• **Task**: Count up the lines below that hold "recTiles", then give that count by itself.

• **Excerpted data**:

theorem placeIn_resident {s u : State} {q id size : Nat} (h : placeIn s q 0 2 id size = some u) :
    u.quay q = { s.quay q with allocs := (u.quay q).allocs } ∧ u = { s with quays := u.quays } ∧ SameBut {} s.quays u.quays q := by
  unfold placeIn at h
  dsimp only at h
  split at h
  · cases h
  · cases h
    obtain ⟨h1, h2⟩ := s.setQuay_sets q { s.quay q with allocs := (s.quay q).allocs ++ List.map _ _ }
    exact ⟨by rw [if_pos rfl, h1], rfl, by rw [if_pos rfl]; exact h2⟩


/-! ### The flash scan (R210) -/

/-- A quay that has noted a page of its scan. -/
def scannedQuay (s : State) (q id page : Nat) : Quay :=
  let scanned := addOnce (s.quay q).scanned (id, page)
  let total := s.tensors.foldl (fun n e =>
    let x := e.2.record
    if recPrimary x = q ∧ recTier x = 1 ∧ !recRegion x then n + ceilDiv (recTiles x * tileBytes (recStream x)) 16384 else n) 0
  { s.quay q with scanned := scanned, scan := 100 * scanned.length / max 1 total }

/-- What the scan of a page leaves, by the step of recovery that read it. -/
def scanOutcome (s : State) (q id step : Nat) (tt : Tensor) (v : Quay) : State :=
  let s1 := s.setQuay q v
  if step = 0 then s1
  else if step ≤ 3 then (s1.setQuay q ((s1.quay q).count 8 1)).event sevAbsorbed evFlashPage q step
  else ((s1.setQuay q ((s1.quay q).count 9 1)).setTensor id { tt with flashDamaged := true }).event sevDegraded evFlashPage q 4

theorem State.setQuay_twice (s : State) (q : Nat) (v w : Quay) :
    ((s.setQuay q v).setQuay q w).quay q = w ∧ SameBut {} s.quays ((s.setQuay q v).setQuay q w).quays q :=
  ⟨tget_tput_same _ _ _ _, fun j hj => (sameBut_tput _ _ _ _ j hj).trans (sameBut_tput _ _ _ _ j hj)⟩

/-- Settles O25, clause by clause: each writes the records of one quay, and of one gantry where a packet or a credit moves. -/
theorem packetsCreditsCopiesAndScans : Obligations.PacketsCreditsCopiesAndScans := by
  unfold Obligations.PacketsCreditsCopiesAndScans
  refine ⟨fun s q p lane => ⟨fun i => nextPort_isSome s q p lane i, fun port => nextPort_carries s q p lane⟩, fun s q p col seq hq hseq => ?_,
    fun s q p col port o hq hp hport => ?_, fun s x north q rest hx howed => ?_, fun s q id c r u hq hc hr hu => ?_, fun s q id c r hq hc hr hnone => ?_,
    fun s q id page step tt hq htt hprim htier hreg hstage hact hpage => ?_⟩
  · refine (if_pos hq).trans (congrArg Host.Outcome.next ?_)
    dsimp only
    split
    · rfl
    · rw [if_pos (.inr (.inl hseq))]
  · intro x north next hcredit hband hfind
    have hgo : ¬ (p ≥ 8 ∨ next ≠ next ∨ tget 0 (s.quay q).credits x = 0 ∨ (!s.bandHas p (x / 24)) = true) := by
      rintro (h | h | h | h)
      · omega
      · exact h rfl
      · exact hcredit h
      · rw [hband] at h
        cases h
    obtain ⟨v, hv⟩ : ∃ v : Quay, ({ (s.quay q).carried p 0 port with
      outgoing := (s.quay q).outgoing.erase o
      sentSeq := tput 0 (s.quay q).sentSeq (p * 256 + col) ((next + 1) % 65536)
      credits := tput 0 (s.quay q).credits x (tget 0 (s.quay q).credits x - 1)
      entries := ((s.quay q).entries.map (fun e => if e.outcome.isSome && e.ready then
        { e with waiters := e.waiters.filter (fun w => w.part != p || w.col != col || w.seq != next) } else e)).filter
          (fun e => e.outcome.isNone || !e.spent) } : Quay) = v := ⟨_, rfl⟩
    obtain ⟨h1, h2⟩ := s.setQuay_sets q v.takeWaiting
    obtain ⟨e, he, hin⟩ : ∃ e : GantryEnd, { (s.gantry x).side north with
        inbound := ((s.gantry x).side north).inbound ++ [{ packet := o.packet, seq := next, part := p, quay := q }]
        nextSince := if ((s.gantry x).side north).inbound.isEmpty then s.now else ((s.gantry x).side north).nextSince
        stallReported := !((s.gantry x).side north).inbound.isEmpty && ((s.gantry x).side north).stallReported } = e
      ∧ e.inbound = ((s.gantry x).side north).inbound ++ [{ packet := o.packet, seq := next, part := p, quay := q }] := ⟨_, rfl, rfl⟩
    have ht : exec (.tilePacketSend q p col next) s = .next ((s.setQuay q v.takeWaiting).setGantry x ((s.gantry x).putSide north e)) := by
      rw [← he, ← hv]
      refine (if_pos hq).trans (congrArg Host.Outcome.next ?_)
      dsimp only
      rw [hport]
      dsimp only
      rw [if_neg hgo, hfind]
    obtain ⟨t, hte⟩ : ∃ t, (s.setQuay q v.takeWaiting).setGantry x ((s.gantry x).putSide north e) = t := ⟨_, rfl⟩
    have hg : t.gantry x = (s.gantry x).putSide north e := by rw [← hte]; exact tget_tput_same _ _ _ _
    have hgs : SameBut {} s.gantries t.gantries x := by rw [← hte]; exact sameBut_tput _ _ _ _
    have hqu : t.quay q = v.takeWaiting := by rw [← hte]; exact h1
    have hqs : SameBut {} s.quays t.quays q := by rw [← hte]; exact h2
    have hf : t = { s with quays := t.quays, gantries := t.gantries } := by rw [← hte]; rfl
    rw [hte] at ht
    refine ⟨t, ht, by rw [hg, Gantry.side_putSide, hin], by rw [hg, Gantry.side_putSide_other], by rw [hqu, ← hv]; rfl, ?_, ?_, ?_, hgs, hqs, hf⟩
    · rw [hqu, ← hv]
      have hturn : tget 0 (tput 0 (s.quay q).turn (8 * 0 + p) (64 * port.2 + port.1)) p = 64 * port.2 + port.1 := by
        rw [Nat.mul_zero, Nat.zero_add]
        exact tget_tput_same 0 (s.quay q).turn p _
      exact hturn
    · rw [hqu, ← hv]
      exact tget_tput_same 0 (s.quay q).credits x (tget 0 (s.quay q).credits x - 1)
    · rw [hqu, ← hv]
      exact tget_tput_same 0 (s.quay q).sentSeq (p * 256 + col) ((next + 1) % 65536)
  · have ht : exec (.bufferCreditReturn x north) s = .next ((s.setGantry x ((s.gantry x).putSide north { (s.gantry x).side north with owed := rest })).setQuay q
        { s.quay q with credits := tput 0 (s.quay q).credits x (tget 0 (s.quay q).credits x + 1) }) := by
      refine (if_pos hx).trans (congrArg Host.Outcome.next ?_)
      dsimp only
      rw [howed]
    obtain ⟨t, hte⟩ : ∃ t, (s.setGantry x ((s.gantry x).putSide north { (s.gantry x).side north with owed := rest })).setQuay q
        { s.quay q with credits := tput 0 (s.quay q).credits x (tget 0 (s.quay q).credits x + 1) } = t := ⟨_, rfl⟩
    have hg : t.gantry x = (s.gantry x).putSide north { (s.gantry x).side north with owed := rest } := by rw [← hte]; exact tget_tput_same _ _ _ _
    have hgs : SameBut {} s.gantries t.gantries x := by rw [← hte]; exact sameBut_tput _ _ _ _
    have hqu : t.quay q = { s.quay q with credits := tput 0 (s.quay q).credits x (tget 0 (s.quay q).credits x + 1) } := by
      rw [← hte]; exact tget_tput_same _ _ _ _
    have hqs : SameBut {} s.quays t.quays q := by rw [← hte]; exact sameBut_tput _ _ _ _
    rw [hte] at ht
    refine ⟨t, ht, by rw [hg, Gantry.side_putSide], ?_, by rw [hg, Gantry.side_putSide_other], hgs, hqs, by rw [← hte]; rfl⟩
    rw [hqu]
    exact tget_tput_same 0 (s.quay q).credits x (tget 0 (s.quay q).credits x + 1)
  · obtain ⟨hown, huf, hus⟩ := placeIn_resident hu
    obtain ⟨v, hv⟩ : ∃ v : Quay, { u.quay q with copying := (u.quay q).copying.erase c, copied := (u.quay q).copied ++ [c] } = v := ⟨_, rfl⟩
    have ht : exec (.residencyCopyDone q id) s = .next ((u.setQuay q v).journal jResidency id s.now) := by
      rw [← hv]
      refine (if_pos hq).trans (congrArg Host.Outcome.next ?_)
      dsimp only
      rw [hc]
      dsimp only
      rw [hr]
      dsimp only
      rw [hu]
    obtain ⟨h1, h2⟩ := u.setQuay_sets q v
    have hcopied : v.copied = (s.quay q).copied ++ [c] := by rw [← hv, hown]
    have hcopying : v.copying = (s.quay q).copying.erase c := by rw [← hv, hown]
    have hallocs : v.allocs = (u.quay q).allocs := by rw [← hv]
    have hresident : v.resident = (s.quay q).resident := by rw [← hv, hown]
    have hqu : ((u.setQuay q v).journal jResidency id s.now).quay q = v := h1
    refine ⟨_, ht, by rw [hqu, hcopied], by rw [hqu, hcopying], by rw [hqu, hallocs], by rw [hqu, hresident], fun j hj => (h2 j hj).trans (hus j hj), ?_⟩
    have hmc : ((u.setQuay q v).journal jResidency id s.now).mc = (s.journal jResidency id s.now).mc := by rw [huf]; rfl
    rw [hmc]
    exact (congrArg (fun y : State => (y.setQuay q v).journal jResidency id s.now) huf :)
  · obtain ⟨may, hmay⟩ : ∃ may, (((s.quay q).resident.map (fun e => e.1)).eraseDups).filter
      (fun tid => tid != id && !decide (tid ∈ (s.quay q).leaving) && !pinnedResident s tid) = may := ⟨_, rfl⟩
    have hmem : ∀ x ∈ may, x ≠ id ∧ pinnedResident s x = false ∧ x ∈ (s.quay q).resident.map (fun e => e.1) := fun x hx => by
      rw [← hmay, List.mem_filter] at hx
      obtain ⟨hx1, hx2⟩ := hx
      simp only [Bool.and_eq_true, bne_iff_ne, Bool.not_eq_true'] at hx2
      exact ⟨hx2.1.1, hx2.2, List.mem_eraseDups.mp hx1⟩
    have hexec : exec (.residencyCopyDone q id) s = .next (
        match giveWay s q id ((if c.2 = 0 then recTiles r else recTin r) * tileBytes (recStream r)) may.length (s.quay q).leaving may with
        | none => s
        | some gone => (gone.filter (fun tid => !decide (tid ∈ (s.quay q).leaving))).foldl (fun (u : State) tid => u.nameLeaving q s.now tid) s) := by
      rw [← hmay]
      refine (if_pos hq).trans (congrArg Host.Outcome.next ?_)
      dsimp only
      rw [hc]
      dsimp only
      rw [hr]
      dsimp only
      rw [hnone]
      dsimp only
      generalize giveWay s q id _ _ _ _ = o
      cases o <;> rfl
    cases hgive : giveWay s q id ((if c.2 = 0 then recTiles r else recTin r) * tileBytes (recStream r)) may.length (s.quay q).leaving may with
    | none =>
      rw [hgive] at hexec
      exact ⟨s, hexec, rfl, fun x hx => .inl hx, fun _ _ => rfl, rfl⟩
    | some gone =>
      rw [hgive] at hexec
      obtain ⟨h1, h2, h3⟩ := State.nameAllLeaving q s.now (gone.filter (fun tid => !decide (tid ∈ (s.quay q).leaving))) s
      obtain ⟨t, hte⟩ : ∃ t, (gone.filter (fun tid => !decide (tid ∈ (s.quay q).leaving))).foldl (fun (u : State) tid => u.nameLeaving q s.now tid) s = t :=
        ⟨_, rfl⟩
      rw [hte] at h1 h2 h3
      refine ⟨t, hexec.trans (congrArg Host.Outcome.next hte), by rw [h1], fun x hx => ?_, h2, h3⟩
      rw [h1] at hx
      rcases List.mem_append.mp hx with hx | hx
      · exact .inl hx
      · rcases giveWay_mem s q id _ hgive x (List.mem_filter.mp hx).1 with hx | hx
        · exact .inl hx
        · exact .inr (hmem x hx)
  · obtain ⟨v, hv, hin⟩ : ∃ v, scannedQuay s q id page = v ∧ (id, page) ∈ v.scanned := ⟨_, rfl, mem_addOnce _ _⟩
    have hexec : exec (.flashScanPage q id page step) s = .next (scanOutcome s q id step tt v) := by
      rw [← hv]
      refine (if_pos hq).trans (congrArg Host.Outcome.next ?_)
      dsimp only
      rw [htt]
      dsimp only
      rw [if_neg (by
        rw [hprim, htier, hreg, hact, decide_eq_false (Nat.not_lt.mpr hstage), decide_eq_false (Nat.not_le.mpr hpage)]
        simp)]
      rfl
    obtain ⟨h1, h2⟩ := s.setQuay_sets q v
    refine ⟨_, hexec, ?_⟩
    by_cases h0 : step = 0
    · have e : scanOutcome s q id step tt v = s.setQuay q v := if_pos h0
      rw [e]
      exact ⟨by rw [h1]; exact hin, fun _ => rfl, fun h => by omega, fun h => by omega, h2, rfl⟩
    · by_cases h3 : step ≤ 3
      · have e : scanOutcome s q id step tt v = ((s.setQuay q v).setQuay q (v.count 8 1)).event sevAbsorbed evFlashPage q step := by
          unfold scanOutcome
          rw [if_neg h0, if_pos h3, h1]
        rw [e]
        obtain ⟨g1, g2⟩ := s.setQuay_twice q v (v.count 8 1)
        obtain ⟨a, ha⟩ : ∃ a, (s.setQuay q v).setQuay q (v.count 8 1) = a := ⟨_, rfl⟩
        have haf : a = { s with quays := a.quays } := by rw [← ha]; rfl
        have hlogged : Logged s (a.event sevAbsorbed evFlashPage q step) sevAbsorbed evFlashPage q step := by
          refine logged_event_of ?_ ?_ ?_ _ _ _ _ <;> rw [haf] <;> rfl
        have hf := a.event_frame sevAbsorbed evFlashPage q step
        rw [ha] at g1 g2 ⊢
        obtain ⟨t, ht⟩ : ∃ t, a.event sevAbsorbed evFlashPage q step = t := ⟨_, rfl⟩
        rw [ht] at hf hlogged ⊢
        have hqs : t.quays = a.quays := by rw [hf]
        have hts : t.tensors = s.tensors := by rw [hf, haf]
        have hqu : t.quay q = v.count 8 1 := (congrArg (fun m => tget ({} : Quay) m q) hqs).trans g1
        refine ⟨by rw [hqu]; exact hin, fun h => absurd h h0, fun _ _ => ⟨hts, hlogged⟩, fun h => by omega, by rw [hqs]; exact g2, ?_⟩
        rw [hqs, hts]
        exact hf.trans (congrArg (fun y : State => { y with log := t.log, hosts := t.hosts, sivar := t.sivar }) haf)
      · have e : scanOutcome s q id step tt v =
            (((s.setQuay q v).setQuay q (v.count 9 1)).setTensor id { tt with flashDamaged := true }).event sevDegraded evFlashPage q 4 := by
          unfold scanOutcome
          rw [if_neg h0, if_neg h3, h1]
        rw [e]
        obtain ⟨g1, g2⟩ := s.setQuay_twice q v (v.count 9 1)
        obtain ⟨a, ha⟩ : ∃ a, ((s.setQuay q v).setQuay q (v.count 9 1)).setTensor id { tt with flashDamaged := true } = a := ⟨_, rfl⟩
        have haf : a = { s with quays := a.quays, tensors := a.tensors } := by rw [← ha]; rfl
        have haq : a.quays = ((s.setQuay q v).setQuay q (v.count 9 1)).quays := by rw [← ha]; rfl
        have hat : a.tensor id = { tt with flashDamaged := true } := by rw [← ha]; exact tget_tput_same _ _ _ _
        have hao : ∀ j, j ≠ id → tfind a.tensors j = tfind s.tensors j := fun j hj => by rw [← ha]; exact tfind_tput_ne _ _ _ hj
        have hlogged : Logged s (a.event sevDegraded evFlashPage q 4) sevDegraded evFlashPage q 4 := by
          refine logged_event_of ?_ ?_ ?_ _ _ _ _ <;> rw [haf] <;> rfl
        have hf := a.event_frame sevDegraded evFlashPage q 4
        rw [ha]
        obtain ⟨t, ht⟩ : ∃ t, a.event sevDegraded evFlashPage q 4 = t := ⟨_, rfl⟩
        rw [ht] at hf hlogged ⊢
        have hqs : t.quays = a.quays := by rw [hf]
        have hts : t.tensors = a.tensors := by rw [hf]
        have hqu : t.quay q = v.count 9 1 := (congrArg (fun m => tget ({} : Quay) m q) (hqs.trans haq)).trans g1
        refine ⟨by rw [hqu]; exact hin, fun h => absurd h h0, fun _ h => absurd h h3,
          fun _ => ⟨(congrArg (fun m => tget ({} : Tensor) m id) hts).trans hat, hlogged, fun j hj => by rw [hts]; exact hao j hj⟩,
          by rw [hqs, haq]; exact g2, ?_⟩
        rw [hqs, hts]
        exact hf.trans (congrArg (fun y : State => { y with log := t.log, hosts := t.hosts, sivar := t.sivar }) haf)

• **Response to the exercise**: 3